Furthermore, our study for the first time examined the reliability and validity of CCAS-s and ACE-III and found that both ACE-III and CCAS-s could identify cognitive deficits in patients with cerebellar infarction. Unlike other commonly used cognitive function screening tools with high memory load (e.g., The Montreal Cognitive Assessment scale (MoCA))4,6, ACE-III has been demonstrated as a sensitive screening tool to detect cognitive impairments in patients with cerebellar damages19. These results also suggested the potential of CCAS-s as a generic screening tool to detect cognitive impairment in clinical setting. Validation studies in patients with mild cognitive impairment and dementia will be one of the future directions.

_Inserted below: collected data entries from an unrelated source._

theorem RegResult.congr {w : Nat} {s t : State} {gid : Nat} {s1 : Bool} {g : Group} {sh : Shape} {m : Mask}
    {v v' : Lane → BitVec w} (h : ∀ l : Lane, m.getLsbD l.val = true → v l = v' l) (r : RegResult s t gid s1 g sh m v) :
    RegResult s t gid s1 g sh m v' := by
  obtain ⟨g', mask', e, a1, a2, a3, a4, a5, a6, a7⟩ := r
  refine ⟨g', mask', e, a1, a2, a3, ?_, ?_, ?_, ?_⟩
  · intro b hb; rw [a4 b hb, maskAfter_congr _ _ _ h]
  · intro l p hp; rw [a5 l p hp, sliceAfter_congr _ _ _ h]
  · intro p hp; rw [a6 p hp, kAfter_congr _ _ _ h]
  · intro l p hp; rw [a7 l p hp, latchAfter_congr _ _ _ _ h]

theorem Gives.congr {w : Nat} {i : Instr} {v v' : State → Group → Slot → Mask → Lane → BitVec w}
    (h : ∀ s g sl m (l : Lane), m.getLsbD l.val = true → v s g sl m l = v' s g sl m l) (r : Gives i v) : Gives i v' := by
  intro s gid s1 g sh s' hp
  obtain ⟨t, ht, hr⟩ := r s gid s1 g sh s' hp
  exact ⟨t, ht, hr.congr fun l hl => h _ _ _ _ l hl⟩

/-- Every runV word gives its value. -/
theorem gives_of_runV {w : Nat} (hw : 0 < w) {i : Instr} {f : State → Group → Slot → Mask → Lane → BitVec w}
    (e : ∀ s, exec i s = runV i s f) : Gives i f := by
  intro s gid s1 g sh s' hp
  rw [e s]
  unfold runV
  rw [gate_of_passes _ hp]
  exact ⟨_, rfl, result_done hw _ _ _ _ _ _ _⟩

/-! ### Predicates -/

theorem setPred_pred (g : Group) (n n' : BitVec 3) (m vals : Mask) (l : Lane) :
    (g.setPred n m vals).pred n' l =
      if n' = n ∧ m.getLsbD l.val = true ∧ n' ≠ 7#3 then vals.getLsbD l.val else g.pred n' l := by
  unfold Group.setPred Group.pred
  by_cases h : n.toNat < 7
  · rw [dif_pos h]
    by_cases h' : n'.toNat < 7
    · rw [dif_pos h', dif_pos h']
      have h7 : n' ≠ 7#3 := by intro e; subst e; simp at h'
      by_cases e : n' = n
      · subst e
        simp only [Vector.getElem_set_self, BitVec.getLsbD_or, BitVec.getLsbD_and, BitVec.getLsbD_not, l.isLt, decide_true,
          Bool.true_and]
        generalize m.getLsbD l.val = bm
        cases bm <;> simp [h7]
      · have ne : n.toNat ≠ n'.toNat := fun x => e (BitVec.eq_of_toNat_eq x.symm)
        have c : ¬ (n' = n ∧ m.getLsbD l.val = true ∧ n' ≠ 7#3) := fun c => e c.1
        rw [if_neg c]
        simp only [Vector.getElem_set_ne _ _ ne]
    · have h7 : n' = 7#3 := BitVec.eq_of_toNat_eq (by have := n'.isLt; simp; omega)
      have c : ¬ (n' = n ∧ m.getLsbD l.val = true ∧ n' ≠ 7#3) := fun c => c.2.2 h7
      rw [dif_neg h', dif_neg h', if_neg c]
  · rw [dif_neg h]
    have h7 : n = 7#3 := BitVec.eq_of_toNat_eq (by have := n.isLt; simp; omega)
    have c : ¬ (n' = n ∧ m.getLsbD l.val = true ∧ n' ≠ 7#3) := fun c => c.2.2 (c.1.trans h7)
    rw [if_neg c]

theorem setGpred_gpred (g : Group) (n n' : BitVec 3) (v : Bool) :
    (g.setGpred n v).gpred n' = if n' = n ∧ n' ≠ 7#3 then v else g.gpred n' := by
  unfold Group.setGpred Group.gpred
  generalize hx : g.g = x
  by_cases h7 : n = 7#3
  · subst h7
    by_cases e : n' = 7#3
    · subst e; simp
    · simp [e, hx]
  · rw [if_neg h7]
    by_cases e7 : n' = 7#3
    · subst e7
      have : ¬ (7#3 = n) := fun e => h7 e.symm
      simp
    · rw [if_neg e7, if_neg e7]
      have h1 : n.toNat < 7 := by
        have := n.isLt
        have : n.toNat ≠ 7 := fun e => h7 (BitVec.eq_of_toNat_eq (by simpa using e))
        omega
      have h2 : n'.toNat < 7 := by
        have := n'.isLt
        have : n'.toNat ≠ 7 := fun e => e7 (BitVec.eq_of_toNat_eq (by simpa using e))
        omega
      by_cases e : n' = n
      · subst e
        cases v
        · simp [e7, h2]
        · simp [e7, h2]
      · have ne : n'.toNat ≠ n.toNat := fun x => e (BitVec.eq_of_toNat_eq x)
        have c : ¬ (n' = n ∧ n' ≠ 7#3) := fun c => e c.1
        rw [if_neg c]
        have one : (1#7 <<< n.toNat).getLsbD n'.toNat = false := by
          rw [BitVec.getLsbD_shiftLeft]
          by_cases a : n'.toNat < n.toNat
          · simp [a]
          · have : ¬ (n'.toNat - n.toNat = 0) := by omega
            simp [BitVec.getLsbD_one, this]
        cases v
        · simp only [Bool.false_eq_true, if_false, BitVec.getLsbD_and, BitVec.getLsbD_not, one]; simp [h2]
        · simp only [if_true, BitVec.getLsbD_or, one]; simp

theorem setPred_rest (g : Group) (n : BitVec 3) (m v : Mask) : ∃ a, g.setPred n m v = { g with preds := a } := by
  unfold Group.setPred
  split
  · exact ⟨_, rfl⟩
  · exact ⟨g.preds, rfl⟩

theorem setGpred_rest (g : Group) (n : BitVec 3) (v : Bool) : ∃ a, g.setGpred n v = { g with g := a } := by
  unfold Group.setGpred
  split
  · exact ⟨g.g, rfl⟩
  · exact ⟨_, rfl⟩

theorem preds_slot (g : Group) (a : Vector Mask 7) (b : Bool) : ({ g with preds := a } : Group).slot b = g.slot b := by
  cases b <;> rfl
theorem gpreds_slot (g : Group) (a : BitVec 7) (b : Bool) : ({ g with g := a } : Group).slot b = g.slot b := by cases b <;> rfl
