-- ==== Sys2Proof/Tests/Slice0.lean ====
section
/-! SUPPORT. Tests: what the checks of well-formedness refuse, words of the manual decoded, the words' first steps, and for every
statement with hypotheses a state and operands that meet them. -/

namespace Sys2Proof.Tests

open Sys2Proof Sys2Proof.Machine

set_option Elab.async false

/-! ### A place for the witnesses -/

/-- A team of one group. -/
def tTeam : Team :=
  { grid := 2 ^ 32, num := 0, die := 0, clu := 0, groups := [0], roles := 2, scBase := List.replicate 8 0, scSize := 4096,
    bars := Vector.replicate 16 { phase := false, arrivals := 0, expected := 0, all := false }, ctx := none, placedAt := 0 }

/-- A group of a team at the word at 0x1000, in supervisor mode and with all its registers, after `f`. -/
def tGroup (f : Group → Group) : Group :=
  f { loneGroup State.reset 0x1000#80 with
        team := some 7, sup := true, h := 3,
        s0 := { (loneGroup State.reset 0x1000#80).s0 with cls := 0#3, left := 1, header := 0xFF8#80 } }

/-- It is this group's turn, whose word is `x`. -/
def tHere (x : Word64) (f : Group → Group) (u : State → State) : State :=
  let s := State.reset.withFetchWord 64 x.toNat
  u { s with cur := .slot 0 false, teams := [(7, tTeam)], groups := [(0, tGroup f)] }

/-- The word, which is well formed, passes its checks at the group's slot, and `ok` holds of the state, the group, the shape and the
lanes. -/
def Meets (i : Instr) (s : State) (ok : State → Group → Shape → Mask → Bool) : Prop :=
  i.wf = true ∧ ∃ g sh s', Passes i s 0 false g sh s' ∧ ok s' g sh (g.lanesAt false sh) = true

def meetsB (i : Instr) (s : State) (ok : State → Group → Shape → Mask → Bool) : Bool :=
  i.wf && match s.group? 0, wordShape i with
  | some g, some sh =>
    decide (s.cur = .slot 0 false) && decide (wordFault g (g.slot false) i sh = none) &&
      (if usesMatrix i sh = true ∧ execLanes g (g.slot false) sh.head ≠ 0#96 then
        match takeMatrix s g with
        | .ok s' => !accBusy s' g sh && ok s' g sh (g.lanesAt false sh)
        | .error _ => false
      else ok s g sh (g.lanesAt false sh))
  | _, _ => false

theorem meets_of (i : Instr) (s : State) (ok : State → Group → Shape → Mask → Bool) (h : meetsB i s ok = true) : Meets i s ok := by
  unfold meetsB at h
  rw [Bool.and_eq_true] at h
  obtain ⟨hw, h⟩ := h
  refine ⟨hw, ?_⟩
  split at h
  · rename_i g sh hg hsh
    rw [Bool.and_eq_true, Bool.and_eq_true] at h
    obtain ⟨⟨hc, hf⟩, h⟩ := h
    have hc := of_decide_eq_true hc
    have hf := of_decide_eq_true hf
    split at h
    · rename_i hu
      split at h
      · rename_i s' hm
        rw [Bool.and_eq_true] at h
        exact ⟨g, sh, s', ⟨⟨hc, hg⟩, hsh, hf, by rw [if_pos hu]; exact ⟨hm, by simpa using h.1⟩⟩, h.2⟩
      · exact absurd h (by decide)
    · rename_i hu
      exact ⟨g, sh, s, ⟨⟨hc, hg⟩, hsh, hf, by rw [if_neg hu]⟩, h⟩
  · exact absurd h (by decide)

theorem all_meet {l : List (Instr × (State → Group → Shape → Mask → Bool))} {s : State}
    (h : (l.all fun p => meetsB p.1 s p.2) = true) : ∀ p ∈ l, Meets p.1 s p.2 :=
  fun p hp => meets_of _ _ _ (List.all_eq_true.mp h p hp)

/-- The word executes in some lane. -/
def runs' : State → Group → Shape → Mask → Bool := fun _ _ _ m => decide (m ≠ 0#96)

/-- The word executes in no lane. -/
def skips' : State → Group → Shape → Mask → Bool := fun _ _ _ m => decide (m = 0#96)

theorem all_run {l : List Instr} {s : State} (h : (l.all fun i => meetsB i s runs') = true) : ∀ i ∈ l, Meets i s runs' :=
  fun i hi => meets_of _ _ _ (List.all_eq_true.mp h i hi)

theorem all_skip {l : List Instr} {s : State} (h : (l.all fun i => meetsB i s skips') = true) : ∀ i ∈ l, Meets i s skips' :=
  fun i hi => meets_of _ _ _ (List.all_eq_true.mp h i hi)

/-- A head of the lane class, one of the uniform class, and one whose guard p0 no lane meets. -/
def tHd (w : BitVec 3) : Head := { uni := false, w := w, ga := ⟨false, 7#3⟩, gb := ⟨false, 7#3⟩, sup := false, ctr := 0#2 }
def tHu (w : BitVec 3) : Head := { tHd w with uni := true }
def tHn (w : BitVec 3) : Head := { tHd w with ga := ⟨false, 0#3⟩ }
def tPlain : State := tHere 0#64 id id
/-! ### Witnesses: the words whose result is a register or a predicate -/

theorem witness_Integer : ∀ i ∈ [Instr.iadd (tHd 5#3) (.slice 0#9) (.slice 8#9) (.imm 3#9) false false,
    .isub (tHd 5#3) (.slice 0#9) (.slice 8#9) (.imm 3#9) false false, .imul (tHd 3#3) (.slice 0#9) (.slice 8#9) (.slice 16#9) true,
    .imad (tHd 5#3) (.slice 0#9) (.slice 8#9) (.slice 16#9) (.slice 24#9), .iaddi (tHd 7#3) (.slice 0#9) (.slice 496#9) 5#27,
    .iadd (tHd 3#3) (.slice 40#9) (.slice 44#9) (.imm 0x1FF#9) true true, .isub (tHd 3#3) (.slice 40#9) (.slice 44#9) (.imm 1#9) true false,
    .imulh (tHd 5#3) (.slice 40#9) (.slice 48#9) (.imm 1#9) true, .imin (tHu 5#3) (.ureg 4#8) (.ureg 5#8) (.uimm 7#11) false,
    .imax (tHd 5#3) (.slice 0#9) (.slice 8#9) (.imm 3#9) true, .iabs (tHd 5#3) (.slice 0#9) (.slice 8#9) false,
    .iabs (tHd 5#3) (.slice 0#9) (.slice 8#9) true], Meets i tPlain runs' := all_run (by decide +kernel)

theorem witness_Shifts : ∀ i ∈ [Instr.shl (tHd 5#3) (.slice 0#9) (.slice 8#9) (.imm 32#9), .shr (tHd 5#3) (.slice 0#9) (.slice 8#9) (.imm 31#9),
    .sar (tHd 3#3) (.slice 0#9) (.slice 8#9) (.slice 12#9), .rot (tHd 5#3) (.slice 0#9) (.slice 8#9) (.imm 33#9)], Meets i tPlain runs' :=
  all_run (by decide +kernel)

theorem witness_LogicAndFields : ∀ i ∈ [Instr.mov (tHd 7#3) (.slice 496#9) (.slice 480#9), .movi (tHu 5#3) (.ureg 3#8) 7#32,
    .sel (tHd 5#3) (.slice 0#9) (.slice 8#9) (.slice 16#9) ⟨true, 2#3⟩, .and (tHd 5#3) (.slice 104#9) (.ureg 8#8) (.imm 0xFF#9),
    .or (tHd 5#3) (.slice 0#9) (.slice 8#9) (.slice 16#9), .xor (tHd 5#3) (.slice 0#9) (.slice 8#9) (.slice 16#9),
    .not (tHd 5#3) (.slice 0#9) (.slice 8#9), .lop3 (tHd 5#3) (.slice 0#9) (.slice 8#9) (.slice 16#9) 0x96#8,
    .bfx (tHd 5#3) (.slice 0#9) (.slice 8#9) (.slice 16#9) true, .bfi (tHd 5#3) (.slice 0#9) (.slice 8#9) (.slice 16#9) (.slice 24#9),
    .popc (tHd 5#3) (.slice 0#9) (.slice 8#9), .clz (tHd 7#3) (.slice 0#9) (.slice 16#9), .brev (tHd 0#3) (.slice 0#9) (.slice 1#9),
    .lea (tHd 5#3) (.slice 0#9) (.slice 40#9) (.slice 64#9) 2#3 true, .shfl (tHd 5#3) (.slice 0#9) (.slice 8#9) (.imm 1#9) 2#4],
    Meets i tPlain runs' := all_run (by decide +kernel)

theorem witness_PredicatesAndPacking : ∀ i ∈ [Instr.isetp (tHd 5#3) (.p 1#3) (.slice 0#9) (.imm 2#9) 5#4 true,
    .isetp (tHd 5#3) (.p 7#3) (.slice 0#9) (.imm 2#9) 0#4 false, .vote (tHd 5#3) (.g 2#3) (.slice 0#9) 1#4, .voteBallot (tHd 5#3) 157#8 (.slice 0#9),
    .voteBallot (tHd 5#3) 3#8 (.slice 0#9), .nop (tHd 0#3), .maskWrite (tHu 5#3) 2#2 5#32,
    .pack (tHd 3#3) 64#9 0#9 1#4 true 5#3, .unpack (tHd 5#3) 64#9 0#9 false 3#3], Meets i tPlain runs' := all_run (by decide +kernel)

theorem witness_Skips : ∀ i ∈ [Instr.iadd (tHn 5#3) (.slice 0#9) (.slice 8#9) (.imm 3#9) false false, .voteBallot (tHn 5#3) 157#8 (.slice 0#9),
    .fence (tHn 0#3) 12#4 4#4 2#3, .trap (tHn 0#3) (.imm 1#9), .spawn (tHn 5#3) (.slice 0#9) 64#9, .rdv { tHu 5#3 with ga := ⟨false, 0#3⟩ } (.ureg 8#8) (.ureg 9#8),
    .cpy (tHn 3#3) 4#8 8#8 (.imm 4#9) 5#3 0#2 4#3], Meets i tPlain skips' := all_skip (by decide +kernel)
/-! ### Witnesses: floating point, conversions and tables -/

theorem getLsbD_or_false (p : Lane → Bool) (l : Lane) : (maskOf p).getLsbD l.val = p l := getLsbD_maskOf p l

/-- Where no trap is enabled no lane's flags trap, whatever they are. -/
theorem no_flag_traps (g : Group) (m : Mask) (fl : Lane → FFlags) (h : trapEnables g = 0#6) : flagTraps g m fl = 0#96 := by
  have e : (fun l : Lane => decide ((fl l &&& trapEnables g) ≠ 0#6)) = fun _ => false := by
    funext l; rw [h]; simp
  unfold flagTraps
  rw [e]
  have z : maskOf (fun _ => false) = 0#96 := by decide +kernel
  rw [z]; simp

We are well aware that our study has limitations. First, patients’ cognitive performance was evaluated in the acute phase of stroke. Some patients’ symptoms of dizziness and vomiting led to difficulties in cooperating efficiently when performing the tests and therefore affected their evaluation results. Second, only hospitalized patients were included in this study, where patients with mild cognitive deficits at outpatient clinic were missing. Long-term cognitive performance needs to be examined with a larger sample size and covering patients from both inpatient and outpatient departments in future studies.
The Chinese CCAS-s shows high discriminative ability to identify cognitive deficits in patients with cerebellar infarction. Patients with cerebellar infarction were impaired on language, episodic memory, executive function, and affect. The pass/fail cut-off scores of the Chinese CCAS-s tests were adjusted. Age and education-dependent reference values of CCAS-s and validation studies in other neurological disorders will be important future directions to address.